Bernard HughesWho or what has been the single biggest influence on your work?

The big looming figure for me has always been Stravinsky, since hearing the Rite of Spring and Symphony of Psalms as a teenager. Of more recent composers, I would mention Judith Weir and Magnus Lindberg.

Tell us something about how you discovered composition or why you became a composer.

My father was a church choirmaster when I was a child and he had some manuscript paper lying around the house which I spontaneously started writing on at about the age of seven. No one told me to, I just did it, and have never stopped.
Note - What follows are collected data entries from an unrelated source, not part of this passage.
-- ==== Sys2Proof/Laws/Memory.lean ====
section
/-! SUPPORT. The laws of the device register space: a read after a write, and that every operation keeps the canonical
form. -/

namespace Sys2Proof.Laws

open Sys2Proof.Machine

theorem read_write_same (m : Memory) (a : Nat) (v : Byte) : (m.write a v).read a = some v := by
  induction m with
  | nil => simp [Memory.write, Memory.read]
  | cons c rest ih =>
    obtain ⟨b, w⟩ := c
    simp only [Memory.write]
    split
    · simp [Memory.read]
    · split
      · simp [Memory.read]
      · simp [Memory.read, *]

theorem read_write_other (m : Memory) (a b : Nat) (v : Byte) (h : b ≠ a) : (m.write a v).read b = m.read b := by
  induction m with
  | nil => simp [Memory.write, Memory.read, h]
  | cons c rest ih =>
    obtain ⟨d, w⟩ := c
    simp only [Memory.write]
    split
    · simp [Memory.read, h]
    · split
      · subst_vars
        simp [Memory.read, h]
      · simp [Memory.read, ih]

theorem wfFrom_mono {low low' : Nat} {m : Memory} (h : low ≤ low') (hm : Memory.wfFrom low' m = true) :
    Memory.wfFrom low m = true := by
  cases m with
  | nil => rfl
  | cons c rest =>
    simp only [Memory.wfFrom, Bool.and_eq_true, decide_eq_true_eq] at hm ⊢
    exact ⟨⟨by omega, hm.1.2⟩, hm.2⟩

theorem write_wfFrom {low a : Nat} {m : Memory} (v : Byte) (hl : low ≤ a) (ha : a < Config.deviceRegisters)
    (hm : Memory.wfFrom low m = true) : Memory.wfFrom low (m.write a v) = true := by
  induction m generalizing low with
  | nil => simp [Memory.write, Memory.wfFrom, hl, ha]
  | cons c rest ih =>
    obtain ⟨b, w⟩ := c
    simp only [Memory.wfFrom, Bool.and_eq_true, decide_eq_true_eq] at hm
    obtain ⟨⟨h₁, h₂⟩, h₃⟩ := hm
    simp only [Memory.write]
    split
    · simp [Memory.wfFrom, hl, ha, h₂, h₃]
      omega
    · split
      · subst_vars
        simp [Memory.wfFrom, hl, ha, h₃]
      · have := ih (low := b + 1) (by omega) h₃
        simp [Memory.wfFrom, h₁, h₂, this]

/-- Writing a register keeps the canonical form. -/
theorem write_wf {a : Nat} {m : Memory} (v : Byte) (ha : a < Config.deviceRegisters) (hm : m.wf = true) :
    (m.write a v).wf = true :=
  write_wfFrom v (Nat.zero_le _) ha hm

/-- `MemWrite` keeps the canonical form. -/
theorem writeBytes_wf {a : Nat} {m : Memory} (bytes : List Byte)
    (ha : a + bytes.length ≤ Config.deviceRegisters) (hm : m.wf = true) : (m.writeBytes a bytes).wf = true := by
  induction bytes generalizing a m with
  | nil => simpa [Memory.writeBytes] using hm
  | cons v rest ih =>
    simp only [List.length_cons] at ha
    exact ih (by omega) (write_wf v (by omega) hm)

theorem empty_wf : Memory.wf [] = true := rfl

/-- What a write transaction does keeps the canonical form. -/
theorem commit_wf {m : Memory} (addr : DevAddr) (bytes : List Byte) (hm : m.wf = true) :
    (m.commit addr bytes).wf = true := by
  unfold Memory.commit
  split
  · exact writeBytes_wf bytes ‹_› hm
  · rfl

/-- `MemWrite` leaves every register outside the bytes alone. -/
theorem read_writeBytes_outside {m : Memory} {a b : Nat} (bytes : List Byte)
    (h : b < a ∨ a + bytes.length ≤ b) : (m.writeBytes a bytes).read b = m.read b := by
  induction bytes generalizing a m with
  | nil => rfl
  | cons v rest ih =>
    simp only [List.length_cons] at h
    rw [Memory.writeBytes, ih (by omega), read_write_other _ _ _ _ (by omega)]

/-- `MemWrite` puts `s[i]` into register `a + i`. -/
theorem read_writeBytes_inside {m : Memory} {a : Nat} (bytes : List Byte) (i : Nat) (h : i < bytes.length) :
    (m.writeBytes a bytes).read (a + i) = some bytes[i] := by
  induction bytes generalizing a m i with
  | nil => simp at h
  | cons v rest ih =>
    rw [Memory.writeBytes]
    cases i with
    | zero => simpa [read_write_same] using read_writeBytes_outside (m := m.write a v) (b := a) rest (by omega)
    | succ j =>
      have := ih (m := m.write a v) (a := a + 1) j (by simpa using h)
      simpa [Nat.add_assoc, Nat.add_comm 1 j] using this

end Sys2Proof.Laws
end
What is your experience of sacred music?

I spent time in the choir loft watching my father conduct when I was quite young. I can remember from those very early days two pieces in particular that fascinated me: Purcell’s Rejoice in the Lord Alway and Mozart’s Ave Verum Corpus. Two sacred pieces are up there with my favourite of all pieces: Bach’s St Matthew Passion and Stravinsky’s Symphony of Psalms. I find them endlessly nourishing.

Tell us about the introit you’ve composed. How did you choose the text and what does the piece mean to you?

Seek the Peace of the City was commissioned by the Festival, with the text chosen by the vicar of St Pancras, Anne Stevens, from the Book of Jeremiah. The music is largely polyphonic and quite intricately structured. The text is delivered at different speeds in different voices, from a slow cantus firmus to the faster delivery mainly in the soprano line. There are three points where the music comes together in a homophonic gathering point.

What’s next for you?

A new recording of music of mine for narrator and chamber orchestra, paired with premiere recordings of similar works by Judith Weir and Malcolm Arnold, is being recorded this summer for release in 2020.

Any other interesting facts people ought to know about you?

I am a very enthusiastic cricketer and run a club in west London. In a previous life I performed as a comedian, and was part of the show that won the Perrier Award (Best Newcomer) at the Edinburgh Fringe.